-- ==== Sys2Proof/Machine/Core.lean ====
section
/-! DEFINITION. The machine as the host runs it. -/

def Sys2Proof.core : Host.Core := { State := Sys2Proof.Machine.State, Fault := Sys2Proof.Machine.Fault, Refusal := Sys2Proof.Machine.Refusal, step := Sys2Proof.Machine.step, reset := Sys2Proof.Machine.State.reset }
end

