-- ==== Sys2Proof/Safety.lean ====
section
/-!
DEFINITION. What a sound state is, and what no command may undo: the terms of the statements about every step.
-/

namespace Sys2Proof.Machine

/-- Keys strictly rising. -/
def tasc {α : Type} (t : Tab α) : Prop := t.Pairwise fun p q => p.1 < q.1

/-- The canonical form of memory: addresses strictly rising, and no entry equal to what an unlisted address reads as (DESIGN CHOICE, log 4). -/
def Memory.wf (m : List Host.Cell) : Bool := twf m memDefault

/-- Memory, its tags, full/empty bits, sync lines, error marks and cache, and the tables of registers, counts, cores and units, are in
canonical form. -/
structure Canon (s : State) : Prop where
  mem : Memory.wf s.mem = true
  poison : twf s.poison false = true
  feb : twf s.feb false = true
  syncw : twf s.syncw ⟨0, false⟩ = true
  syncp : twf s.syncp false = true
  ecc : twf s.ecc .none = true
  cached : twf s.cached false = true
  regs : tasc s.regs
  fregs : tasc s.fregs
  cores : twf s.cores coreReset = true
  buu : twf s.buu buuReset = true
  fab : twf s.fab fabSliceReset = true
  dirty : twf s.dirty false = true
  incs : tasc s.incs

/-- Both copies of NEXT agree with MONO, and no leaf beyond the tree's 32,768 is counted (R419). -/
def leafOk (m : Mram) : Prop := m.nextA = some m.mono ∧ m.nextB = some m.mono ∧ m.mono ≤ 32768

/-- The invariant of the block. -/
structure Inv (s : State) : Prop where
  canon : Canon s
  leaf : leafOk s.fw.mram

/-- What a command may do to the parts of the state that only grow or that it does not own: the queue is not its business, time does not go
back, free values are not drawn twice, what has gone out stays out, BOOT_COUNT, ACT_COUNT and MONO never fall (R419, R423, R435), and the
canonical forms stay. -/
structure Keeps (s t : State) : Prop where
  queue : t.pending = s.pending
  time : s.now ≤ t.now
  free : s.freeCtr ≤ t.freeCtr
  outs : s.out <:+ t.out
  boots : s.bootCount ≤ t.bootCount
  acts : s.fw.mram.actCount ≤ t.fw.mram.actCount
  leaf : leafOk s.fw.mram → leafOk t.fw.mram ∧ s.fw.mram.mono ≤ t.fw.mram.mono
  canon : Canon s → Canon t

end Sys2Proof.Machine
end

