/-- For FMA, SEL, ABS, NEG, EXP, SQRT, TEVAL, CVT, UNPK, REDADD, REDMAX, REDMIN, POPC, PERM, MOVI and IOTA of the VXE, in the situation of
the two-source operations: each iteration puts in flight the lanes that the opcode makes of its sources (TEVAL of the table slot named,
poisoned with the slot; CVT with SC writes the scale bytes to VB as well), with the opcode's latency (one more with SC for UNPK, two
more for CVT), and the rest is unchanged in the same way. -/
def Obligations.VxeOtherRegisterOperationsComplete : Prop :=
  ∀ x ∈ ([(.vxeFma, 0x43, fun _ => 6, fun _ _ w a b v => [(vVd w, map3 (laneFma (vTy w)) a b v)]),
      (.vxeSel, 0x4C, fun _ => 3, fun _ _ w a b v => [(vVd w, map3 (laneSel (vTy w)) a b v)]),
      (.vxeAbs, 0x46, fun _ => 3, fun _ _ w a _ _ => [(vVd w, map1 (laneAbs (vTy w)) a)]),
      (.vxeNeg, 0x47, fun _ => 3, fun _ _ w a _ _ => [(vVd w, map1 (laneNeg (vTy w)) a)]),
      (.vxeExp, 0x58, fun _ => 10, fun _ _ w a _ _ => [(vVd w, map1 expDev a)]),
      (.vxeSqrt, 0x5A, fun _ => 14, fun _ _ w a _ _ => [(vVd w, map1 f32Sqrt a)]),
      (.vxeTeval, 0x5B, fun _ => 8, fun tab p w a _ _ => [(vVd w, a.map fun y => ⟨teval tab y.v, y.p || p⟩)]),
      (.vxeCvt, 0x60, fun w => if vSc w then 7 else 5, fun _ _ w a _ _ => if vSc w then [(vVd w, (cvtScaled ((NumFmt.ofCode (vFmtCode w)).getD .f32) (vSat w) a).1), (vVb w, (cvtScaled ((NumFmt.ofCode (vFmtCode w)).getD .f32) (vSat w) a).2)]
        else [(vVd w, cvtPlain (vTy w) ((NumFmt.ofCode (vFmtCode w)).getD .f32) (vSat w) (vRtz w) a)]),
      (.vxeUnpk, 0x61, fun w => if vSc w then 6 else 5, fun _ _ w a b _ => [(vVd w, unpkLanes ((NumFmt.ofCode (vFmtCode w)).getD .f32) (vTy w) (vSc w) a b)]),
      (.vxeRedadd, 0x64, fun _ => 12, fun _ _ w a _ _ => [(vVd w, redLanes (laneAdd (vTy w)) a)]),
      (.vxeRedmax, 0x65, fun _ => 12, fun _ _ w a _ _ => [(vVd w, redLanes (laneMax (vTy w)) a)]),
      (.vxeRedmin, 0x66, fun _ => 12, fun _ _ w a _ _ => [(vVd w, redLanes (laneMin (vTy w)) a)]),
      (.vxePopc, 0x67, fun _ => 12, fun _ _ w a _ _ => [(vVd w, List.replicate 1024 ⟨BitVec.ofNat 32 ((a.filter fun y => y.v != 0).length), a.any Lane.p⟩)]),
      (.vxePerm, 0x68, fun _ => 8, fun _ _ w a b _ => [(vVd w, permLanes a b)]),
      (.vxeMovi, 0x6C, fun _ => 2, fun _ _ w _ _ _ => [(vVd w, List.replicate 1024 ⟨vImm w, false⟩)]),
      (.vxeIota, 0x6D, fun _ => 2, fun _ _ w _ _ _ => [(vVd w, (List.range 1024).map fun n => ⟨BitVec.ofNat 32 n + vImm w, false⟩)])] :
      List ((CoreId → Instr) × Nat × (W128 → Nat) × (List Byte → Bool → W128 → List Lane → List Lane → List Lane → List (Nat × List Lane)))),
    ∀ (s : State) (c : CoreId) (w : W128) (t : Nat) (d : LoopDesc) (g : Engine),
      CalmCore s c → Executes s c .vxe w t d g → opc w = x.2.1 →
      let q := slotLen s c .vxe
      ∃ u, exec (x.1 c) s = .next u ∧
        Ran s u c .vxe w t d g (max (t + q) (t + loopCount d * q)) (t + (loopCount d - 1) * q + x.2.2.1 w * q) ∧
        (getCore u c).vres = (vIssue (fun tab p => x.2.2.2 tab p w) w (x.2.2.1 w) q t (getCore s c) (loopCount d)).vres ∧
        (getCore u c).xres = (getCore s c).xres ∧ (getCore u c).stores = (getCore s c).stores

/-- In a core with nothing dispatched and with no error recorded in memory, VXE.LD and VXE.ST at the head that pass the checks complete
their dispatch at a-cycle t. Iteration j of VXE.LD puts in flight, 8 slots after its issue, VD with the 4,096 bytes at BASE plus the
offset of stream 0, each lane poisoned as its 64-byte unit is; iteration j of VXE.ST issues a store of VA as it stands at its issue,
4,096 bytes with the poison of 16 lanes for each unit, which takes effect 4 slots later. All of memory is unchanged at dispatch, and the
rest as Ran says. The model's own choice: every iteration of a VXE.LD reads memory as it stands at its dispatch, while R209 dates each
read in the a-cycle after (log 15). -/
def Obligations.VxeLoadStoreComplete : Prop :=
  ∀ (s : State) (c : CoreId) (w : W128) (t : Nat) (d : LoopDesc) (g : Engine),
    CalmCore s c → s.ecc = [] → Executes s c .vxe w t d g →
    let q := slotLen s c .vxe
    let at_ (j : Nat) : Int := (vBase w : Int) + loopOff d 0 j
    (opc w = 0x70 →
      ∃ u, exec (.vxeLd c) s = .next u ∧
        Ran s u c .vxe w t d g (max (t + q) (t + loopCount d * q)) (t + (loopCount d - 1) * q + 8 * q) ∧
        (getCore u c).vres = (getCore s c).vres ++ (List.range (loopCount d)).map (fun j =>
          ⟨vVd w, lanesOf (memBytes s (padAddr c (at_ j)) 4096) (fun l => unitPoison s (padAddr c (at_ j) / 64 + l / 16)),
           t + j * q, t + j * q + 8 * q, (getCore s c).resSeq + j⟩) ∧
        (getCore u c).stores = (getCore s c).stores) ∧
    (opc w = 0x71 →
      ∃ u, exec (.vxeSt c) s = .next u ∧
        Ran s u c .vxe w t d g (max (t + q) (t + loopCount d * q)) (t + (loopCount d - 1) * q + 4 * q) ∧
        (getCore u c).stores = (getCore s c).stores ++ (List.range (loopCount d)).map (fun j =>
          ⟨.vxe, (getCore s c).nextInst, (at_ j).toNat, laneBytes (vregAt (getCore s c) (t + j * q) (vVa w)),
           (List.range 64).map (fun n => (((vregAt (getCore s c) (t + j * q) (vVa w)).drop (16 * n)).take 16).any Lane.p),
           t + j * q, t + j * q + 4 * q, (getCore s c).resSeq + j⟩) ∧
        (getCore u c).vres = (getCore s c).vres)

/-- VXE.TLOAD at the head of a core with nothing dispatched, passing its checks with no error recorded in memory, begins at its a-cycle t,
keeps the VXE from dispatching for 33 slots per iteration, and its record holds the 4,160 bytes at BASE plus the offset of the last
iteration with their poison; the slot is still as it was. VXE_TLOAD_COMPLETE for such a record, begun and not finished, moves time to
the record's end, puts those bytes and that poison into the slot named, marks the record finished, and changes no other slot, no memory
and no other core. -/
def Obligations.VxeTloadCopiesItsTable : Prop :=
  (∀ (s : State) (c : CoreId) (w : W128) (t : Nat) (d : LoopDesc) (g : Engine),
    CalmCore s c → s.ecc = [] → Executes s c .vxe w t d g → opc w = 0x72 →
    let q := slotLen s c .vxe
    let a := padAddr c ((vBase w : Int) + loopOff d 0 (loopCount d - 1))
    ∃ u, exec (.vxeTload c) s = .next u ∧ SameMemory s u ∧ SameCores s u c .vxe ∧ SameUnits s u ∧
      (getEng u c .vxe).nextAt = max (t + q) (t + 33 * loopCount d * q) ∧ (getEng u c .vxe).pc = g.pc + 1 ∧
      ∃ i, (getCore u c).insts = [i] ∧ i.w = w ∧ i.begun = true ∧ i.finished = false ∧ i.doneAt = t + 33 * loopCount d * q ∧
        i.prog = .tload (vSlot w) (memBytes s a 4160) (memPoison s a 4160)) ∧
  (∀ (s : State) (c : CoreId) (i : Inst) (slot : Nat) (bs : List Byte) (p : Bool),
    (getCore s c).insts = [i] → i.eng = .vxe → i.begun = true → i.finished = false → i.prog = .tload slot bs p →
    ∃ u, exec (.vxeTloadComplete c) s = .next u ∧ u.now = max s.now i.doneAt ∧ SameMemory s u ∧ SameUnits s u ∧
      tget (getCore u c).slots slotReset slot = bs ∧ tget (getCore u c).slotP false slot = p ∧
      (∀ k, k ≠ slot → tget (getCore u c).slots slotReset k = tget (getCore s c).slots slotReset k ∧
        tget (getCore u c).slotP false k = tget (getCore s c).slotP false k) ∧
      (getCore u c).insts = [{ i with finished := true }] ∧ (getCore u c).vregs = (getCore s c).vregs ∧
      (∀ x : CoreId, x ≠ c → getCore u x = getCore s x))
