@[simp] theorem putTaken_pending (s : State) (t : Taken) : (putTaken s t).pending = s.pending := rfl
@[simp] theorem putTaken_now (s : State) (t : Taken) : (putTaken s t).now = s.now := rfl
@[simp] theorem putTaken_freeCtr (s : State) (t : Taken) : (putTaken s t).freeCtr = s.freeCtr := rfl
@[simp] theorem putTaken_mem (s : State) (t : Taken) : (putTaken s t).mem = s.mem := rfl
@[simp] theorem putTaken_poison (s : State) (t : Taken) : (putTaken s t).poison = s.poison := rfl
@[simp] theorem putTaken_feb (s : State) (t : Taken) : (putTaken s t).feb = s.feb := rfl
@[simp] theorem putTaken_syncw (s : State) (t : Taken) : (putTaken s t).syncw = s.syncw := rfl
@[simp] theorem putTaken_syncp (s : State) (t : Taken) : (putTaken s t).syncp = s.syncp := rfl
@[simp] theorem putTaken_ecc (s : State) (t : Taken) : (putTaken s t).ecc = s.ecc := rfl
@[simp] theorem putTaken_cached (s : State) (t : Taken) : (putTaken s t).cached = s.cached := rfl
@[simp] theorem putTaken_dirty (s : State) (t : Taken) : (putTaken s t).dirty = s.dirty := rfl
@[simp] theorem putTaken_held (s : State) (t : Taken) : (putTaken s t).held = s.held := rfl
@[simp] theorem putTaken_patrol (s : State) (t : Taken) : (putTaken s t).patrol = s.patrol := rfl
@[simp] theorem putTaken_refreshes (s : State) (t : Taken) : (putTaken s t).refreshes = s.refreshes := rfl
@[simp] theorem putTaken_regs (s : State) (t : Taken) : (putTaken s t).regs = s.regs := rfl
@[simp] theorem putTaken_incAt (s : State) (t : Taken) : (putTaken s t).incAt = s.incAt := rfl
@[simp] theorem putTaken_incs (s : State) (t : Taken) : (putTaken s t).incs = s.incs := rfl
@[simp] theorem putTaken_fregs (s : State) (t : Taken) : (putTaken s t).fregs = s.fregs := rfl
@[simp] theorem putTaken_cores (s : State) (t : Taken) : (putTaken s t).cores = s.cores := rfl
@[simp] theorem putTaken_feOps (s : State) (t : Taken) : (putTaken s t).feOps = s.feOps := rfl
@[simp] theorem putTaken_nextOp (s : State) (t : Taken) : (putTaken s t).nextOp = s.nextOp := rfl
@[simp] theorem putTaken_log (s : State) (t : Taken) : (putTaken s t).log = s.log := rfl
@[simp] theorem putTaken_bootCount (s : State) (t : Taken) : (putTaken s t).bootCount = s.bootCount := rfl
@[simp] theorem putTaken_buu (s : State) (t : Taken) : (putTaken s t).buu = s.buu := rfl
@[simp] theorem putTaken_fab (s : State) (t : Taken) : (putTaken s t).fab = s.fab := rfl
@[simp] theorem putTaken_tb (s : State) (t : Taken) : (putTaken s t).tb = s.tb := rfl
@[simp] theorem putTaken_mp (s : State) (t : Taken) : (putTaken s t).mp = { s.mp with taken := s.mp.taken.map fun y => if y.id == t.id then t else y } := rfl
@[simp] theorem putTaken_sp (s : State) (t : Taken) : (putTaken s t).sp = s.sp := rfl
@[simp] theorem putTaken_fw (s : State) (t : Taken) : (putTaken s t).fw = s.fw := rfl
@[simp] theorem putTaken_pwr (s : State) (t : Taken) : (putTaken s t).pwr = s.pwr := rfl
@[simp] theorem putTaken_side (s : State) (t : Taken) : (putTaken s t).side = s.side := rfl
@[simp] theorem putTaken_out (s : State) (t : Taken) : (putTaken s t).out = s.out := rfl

########

### WHAT NEEDS TO BE DONE
Out of the data above, give again only the lines starting at the one holding "(.vxePerm, 0x68, fun" and ending at the one holding "the checks complete", unchanged.

### ANSWER SPACE
      (.vxePerm, 0x68, fun _ => 8, fun _ _ w a b _ => [(vVd w, permLanes a b)]),
      (.vxeMovi, 0x6C, fun _ => 2, fun _ _ w _ _ _ => [(vVd w, List.replicate 1024 ⟨vImm w, false⟩)]),
      (.vxeIota, 0x6D, fun _ => 2, fun _ _ w _ _ _ => [(vVd w, (List.range 1024).map fun n => ⟨BitVec.ofNat 32 n + vImm w, false⟩)])] :
      List ((CoreId → Instr) × Nat × (W128 → Nat) × (List Byte → Bool → W128 → List Lane → List Lane → List Lane → List (Nat × List Lane)))),
    ∀ (s : State) (c : CoreId) (w : W128) (t : Nat) (d : LoopDesc) (g : Engine),
      CalmCore s c → Executes s c .vxe w t d g → opc w = x.2.1 →
      let q := slotLen s c .vxe
      ∃ u, exec (x.1 c) s = .next u ∧
        Ran s u c .vxe w t d g (max (t + q) (t + loopCount d * q)) (t + (loopCount d - 1) * q + x.2.2.1 w * q) ∧
        (getCore u c).vres = (vIssue (fun tab p => x.2.2.2 tab p w) w (x.2.2.1 w) q t (getCore s c) (loopCount d)).vres ∧
        (getCore u c).xres = (getCore s c).xres ∧ (getCore u c).stores = (getCore s c).stores

/-- In a core with nothing dispatched and with no error recorded in memory, VXE.LD and VXE.ST at the head that pass the checks complete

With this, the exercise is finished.